Looks too tricky to me. @michelf proposed simple and working solution, why mess with weak?

Nickolas_Pohilets · April 14, 2023, 11:10pm

Does Swift even handle this? I'm aware about this in ObjC, but in ObjC [super init] must be called before initialising any ivars. And in Swift it is other way around. If super.init() changes self, will already initialised properies be copied to the new instance? Or Swift will ignore new instance completely and will keep using the old one?

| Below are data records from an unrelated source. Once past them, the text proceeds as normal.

-- ==== Sys2Proof/Tests/Slice0.lean ====
section
/-! SUPPORT. Tests: ill-formed slots, words written out from the encodings of the spec, single steps, and for each statement
states that meet its hypotheses. Every expected value comes from the spec. -/

open Sys2Proof Sys2Proof.Machine

namespace Sys2Proof.Tests

set_option Elab.async false

/-! ## The small machine of the tests -/

/-- A slot with a space and a type. -/
def typed (t : Ty) (d a b : Sel) : Slot := { slot3 d a b with ty := t }

/-- A strand of the task whose message key is 5, in slot 0 of the line at 0x10000. -/
def strand0 : Strand :=
  { message := { key := 5 }, pc := 0x10000, transfer := none, firstFetch := false, xs := [(1, 7), (2, 3)] }

/-- A launch of context 1 on one bench: two ranks, two handlers, a queue q8, one step, one task. -/
def launch0 : Launch :=
  { ctx := 1, header := [0, place 56 8 1 ||| place 44 12 1 ||| place 32 6 3, 0, 0, place 48 16 1 ||| place 36 12 1, 0, 0, 0, 0, 100]
    handlers := [0x20000, 0x30000], tasks := [(5, { live := 1 })]
    mailboxes := [(0, [{ key := 5, active := true }])]
    ranks := [(0, { st := 1, seat := 0 }), (1, { st := 1, seat := 1 })] }

/-- The main domain is on; contexts 1 and its child 2; one strand on bench 0, seat 0, context 0. -/
def world : State :=
  { State.reset with
    mgc := { inputPower := true, standby := true, mainOn := true, boot := .operational }
    pkg := { columns := [{ phys := 0, rows := [0, 1, 2] }], hbm := 384, lp := 48, published := true, hostUp := true }
    ctl := { ctxs := [(1, { depth := 1, st := .running, benches := some { x := 0, y := 0, w := 1, h := 1 } }),
                      (2, { parent := 1, depth := 2 })] }
    launches := [(0, launch0)]
    hcs := [(0, { strand := some strand0 })] }

/-- The machine with another strand, core 0, bench 0 or launch 0. -/
def withStrand (t : Strand) : State := { world with hcs := [(0, { strand := some t })] }
def withCore (c : Core) : State := { world with cores := [(0, c)] }
def withBench (b : Bench) : State := { world with benches := [(0, b)] }
def withLaunch (l : Launch) : State := { world with launches := [(0, l)] }

/-- A result that is `ok`, with what it holds. -/
def okHas {α : Type} (r : Res α) (p : α → State → Bool) : Bool :=
  match r with
  | .ok a s => p a s
  | _ => false

theorem ok_of_okHas {α : Type} {r : Res α} {p : α → State → Bool} (h : okHas r p = true) : ∃ a s, r = .ok a s ∧ p a s = true := by
  cases r with
  | ok a s => exact ⟨a, s, rfl, h⟩
  | _ => simp [okHas] at h

/-- A next state, with what it holds. -/
def nextHas (o : Out) (p : State → Bool) : Bool :=
  match o with
  | .next s => p s
  | _ => false

theorem next_of_nextHas {o : Out} {p : State → Bool} (h : nextHas o p = true) : ∃ s, o = .next s ∧ p s = true := by
  cases o with
  | next s => exact ⟨s, rfl, h⟩
  | _ => simp [nextHas] at h

/-- The register x3 after an instruction that retires. -/
def x3 (o : Out) : Option Word :=
  match o with
  | .next s => if s.issue = .retired then s.strand.map (·.x 3) else none
  | _ => none

/-! ## Ill-formed slots, one for each check (R238, R239, R246, R247) -/

theorem test_rejects_guard_not_k0 : slotError 0x01 { slot3 (.x 3) (.x 1) (.x 2) with gn := true } = some .illegalOperand := by decide
theorem test_rejects_selectors :
    slotError 0x01 (slot3 (.k 1) (.x 1) (.x 2)) = some .illegalOperand
      ∧ slotError 0x01 (slot3 (.x 3) (.v 1) (.x 2)) = some .illegalOperand
      ∧ slotError 0x01 (slot3 (.x 3) (.x 1) (.q 6)) = some .illegalOperand
      ∧ slotError 0x22 (slot3 (.x 3) (.x 1) (.x 2)) = some .illegalOperand
      ∧ slotError 0x01 (slot3 (.q 2) (.x 1) (.x 2)) = some .illegalOperand := by decide
theorem test_rejects_unused_selector : slotError 0x1C (slot3 (.x 3) (.x 1) (.x 2)) = some .illegalOperand := by decide
theorem test_rejects_odd_pair :
    slotError 0x8D { slot3 (.x 5) (.x 1) (.x 0) with space := .g } = some .illegalOperand
      ∧ slotError 0x8D (slot3 (.x 0) (.x 1) (.x 0)) = some .illegalOperand := by decide
theorem test_rejects_type :
    slotError 0x30 (typed .i32 (.x 3) (.x 1) (.x 2)) = some .illegalOperand
      ∧ slotError 0x01 (typed .i32 (.x 3) (.x 1) (.x 2)) = some .illegalOperand := by decide
theorem test_rejects_space : slotError 0x5F { slot3 (.x 0) (.x 1) (.x 0) with space := .s } = some .illegalOperand := by decide
theorem test_rejects_order :
    slotError 0x58 { typed .i64 (.x 3) (.x 1) (.x 0) with order := .rel } = some .illegalOperand
      ∧ slotError 0x59 { typed .i64 (.x 0) (.x 1) (.x 2) with order := .acq } = some .illegalOperand := by decide
theorem test_rejects_scope : slotError 0x01 { slot3 (.x 3) (.x 1) (.x 2) with scope := .pkg } = some .illegalOperand := by decide
theorem test_rejects_rounding : slotError 0x36 { typed .f32 (.x 3) (.x 1) (.x 2) with rnd := .rup } = some .illegalOperand := by decide
theorem test_rejects_hint : slotError 0x58 { typed .i64 (.x 3) (.x 1) (.x 0) with hint := true } = some .illegalOperand := by decide
theorem test_rejects_immediate :
    slotError 0x01 { slot3 (.x 3) (.x 1) (.x 2) with imm := 1 } = some .illegalOperand
      ∧ slotError 0x02 { slot3 (.x 3) (.x 1) (.x 0) with imm := 0x100000000 } = some .illegalOperand := by decide
theorem test_rejects_integer_conversion : slotError 0x39 { typed .i32 (.x 3) (.x 1) (.x 0) with m := 4 } = some .illegalOperand := by decide
theorem test_rejects_asrc : slotError 0xD0 { typed .bf16 (.acc 0) (.x 1) (.x 2) with imm := 0x0C000000 } = some .illegalOperand := by decide
theorem test_rejects_space_beside_local : slotError 0x58 { typed .i64 (.x 3) (.x 1) (.x 0) with c := .msg, space := .s } = some .illegalOperand := by decide
theorem test_rejects_variant :
    slotError 0x23 { slot3 (.x 3) (.x 1) (.x 2) with m := 10 } = some .illegalOp
      ∧ slotError 0xB0 { typed .f32 (.v 0) (.v 1) (.v 2) with m := 1 } = some .illegalOp
      ∧ slotError 0x23 { slot3 (.v 3) (.x 1) (.x 2) with m := 10 } = some .illegalOp := by decide
theorem test_rejects_wide_rest : slotError 0x26 { slot3 (.x 3) (.x 0) (.x 0) with imm := 0x10000 } = some .illegalOperand := by decide
theorem test_rejects_walker_word : (Instr.unassignedWalkerWord 0x21230004).wf = false ∧ (Instr.unassignedWalkerWord 0x00000001).wf = true
    ∧ (Instr.unassignedWalkerWord 0xF0000000).wf = true := by decide

/-! ## Decoding: words composed field by field from R231 to R237, R246 and R247 -/

/-- Every word of a list decodes to the instruction beside it, and encodes back. -/
def decodesAs (n : Nat) (ps : List (Nat × Instr)) : Bool :=
  ps.all fun p => decide (decodeTableWord n p.1 = some p.2) && decide (encode p.2 = some (n, p.1)) && p.2.wf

Do you have any examples, where fine control over when self is ready to receive callback is needed? I see why option A may not suite the needs - even after initialising all the stored properties class still may be logically not fully initialised, without extra actions. But with option B all initialisation actions are guaranteed to complete. I don't think option B can be too early, but maybe you have examples where it is too late?

I'm thinking if this could be optimised.

Option A.

Let's say there is an attribute computed by the compiler that indicates if weak references to incomplete object are formed in the init. This attribute is emitted into SIL and swiftinterface. Such weak references can be created only in the body of the init before call to super.init or in the super.init. To compute this property, we don't need to have access to the body of the super.init, only to the value of the attribute for the super.init and body of init. Since self cannot be passed to any other function before super.init is called, no other functions need to be analysed.

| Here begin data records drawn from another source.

/-- The release of RESET_N samples the straps as the window base and the sense levels, with no edge; recomputes the table
state; evaluates the entries by levels, a matched TRIP entry taking the show to TRIPPED with the lowest such entry recorded;
starts the wind gate with the band at 3; and sends the first field and colour frames, of count 0, with every valve closed,
every speed 0 and every lamp dark. INTERLOCK is pending after it exactly when an entry matched, FAULT exactly when a TRIP entry
did, and no other cause. A burst whose words are still coming goes on undecided. The order of these actions is the
model's reading (log entry 14), and so is the level of CLD+ that the first colour frame begins from (log entry 16). -/
def Obligations.ResetReleaseStartsThePart : Prop :=
  ∀ (s : State) (straps : BitVec 6) (senses : Half), s.inReset = true → ResetSound s →
    Completes (.resetRelease straps senses) s fun t =>
      let holds := fun (e : Nat) => decide (s.ls.table.state = .valid) && s.ls.table.patternHolds e senses none
      t.inReset = false ∧ t.pu.base = straps ∧ (t.pu.carried = true ↔ s.pu.assembling ≠ []) ∧ t.gu.raw = senses ∧ t.gu.debounced = senses ∧
      (∀ i : Fin 16, t.gu.timers[i] = none) ∧ t.gu.band = 3 ∧ t.gu.pulses = 0 ∧
      t.ls = { s.ls with tableState := s.ls.table.state } ∧
      t.gu.gate = some (if s.ls.table.state = .valid then s.ls.table.gateLength else 10) ∧
      (∀ e : Fin 8, t.gu.matched.getLsbD e = holds e ∧
        t.gu.latched.getLsbD e = (holds e && s.ls.table.latching e)) ∧
      ((∀ e : Fin 8, holds e = true → s.ls.table.entryAction e ≠ 3) → t.sq.state = .idle) ∧
      (∀ e : Fin 8, holds e = true → s.ls.table.entryAction e = 3 →
        (∀ d : Fin 8, d < e → holds d = true → s.ls.table.entryAction d ≠ 3) →
        t.sq.state = .tripped ∧ t.sq.faultRecord.first = some (.interlockTrip e)) ∧
      t.wu = { s.wu with
        frameCount := 1, link := .frame (FieldFrame.compose 0 0 (Vector.replicate 16 0)) } ∧
      t.lu = { s.lu with
        frameCount := 1, link := .frame (ColourFrame.compose 0 (Vector.replicate 64 Colour.black)) false } ∧
      (∀ k : Fin 9, t.ru.pending.getLsbD k = true ↔
        ((k = 1 ∧ ∃ e : Fin 8, holds e = true) ∨
          (k = 0 ∧ ∃ e : Fin 8, holds e = true ∧ s.ls.table.entryAction e = 3))) ∧
      t.ru = { s.ru with pending := t.ru.pending, attention := false } ∧ t.ru.enable = 0 ∧
      t.fu = s.fu ∧ t.au = s.au ∧ MemoryKept s t

/-! ## Invariants -/

/-- In IDLE and TRIPPED every pump output speed is zero and every valve in the applied image is closed; and with it, of every
state a step reaches: the images differ by the deferred valves alone, no output exceeds its max speed, and a pump above idle
has its min-open count of header valves applied open. While RESET_N is asserted the blocks stand at their reset values, which
is an invariant of its own (BlocksStaySound). -/
def Obligations.WaterStaysSound : Prop :=
  ∀ s t : State, WaterSound s → ResetSound s → step s = .next t → WaterSound t

/-- The show is HELD exactly while it has a hold reason, the fault record is empty outside TRIPPED and fault wind-down, the
frame clock runs exactly outside IDLE and TRIPPED, and the release table never holds more than 512 entries, keeps them in
nondecreasing order of due position, and is empty outside a live show. A run stands divided only while the advance that divides
it comes next, its next record at the head, unexamined (log entry 20). -/
def Obligations.ShowStaysSound : Prop :=
  ∀ s t : State, step s = .next t →
    (HoldsSound s → HoldsSound t) ∧ (RecordSound s → RecordSound t) ∧ (ClockSound s → ClockSound t) ∧
    (TableSound s → TableSound t) ∧ (TableEmptySound s → TableEmptySound t) ∧
    (ResetSound s → RunSound s → RunSound t)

If attribute indicates that there are no weak references to the incomplete object, then objects can be allocated (by the allocating init) already in the live state, and transition from initialising to live (atomic write) can be avoided.

Value of the attribute may vary between base and derived classes. With option A transition from initializing to live happens inside the init() of the root class which would need to perform some runtime check.

Since there cannot be concurrent writes at this moment, object status could be read non-atomically. So looks like we can optimise from "atomic write for every class" to "non-atomic read + conditional jump for every class, and atomic write for some classes". Not sure how much of optimization this is.

Option B.

In option B transition happens in the allocating init, which is generated for most derived class, and if we can know statically if weak references to incomplete objects are used, we can truly pay only for what is used. But computing the attribute becomes much harder. Now scope of analysis also includes all the code after super.init(). Which may include self being passed to arbitrary functions and even escape. And if self escapes, it could be accessed by other threads/tasks. So as long as self escapes, it is not possible to statically know if any weak references are formed during the duration of the init. But even self does not escape, analysis looks challenging.

michelf · April 14, 2023, 11:57pm

I see it more as "knowing you're not dropping a call to the callback because it happened before the object was ready". For instance, you could subscribe for an observer that fires its initial state upon subscription. Perhaps this observer is asynchronous and timing-dependent and now you have a race condition. Or perhaps it's synchronously calling with its initial value upon subscription and you'll always miss the initial call for the initial value.

In contrast to debugging issues mentioned above, catching a bug where inner is going to be reassigned after the initial assignment is a piece of cake. It's much easier to add runtime checks for an object internal state than for inter-object interactions involving callbacks. The easiest check would be this:

var inner: Inner! {
  willSet { precondition(inner == nil, "Don't reassign a second value to inner!") }
}

This could also be accomplished with a property wrapper.

It might not matters for all situations, but it's just a good pattern not to tell the other object that you're ready to receive calls before you're actually ready if you care about separation of concerns. When the callback gets called is the other object's concern, yours is to handle the callback correctly.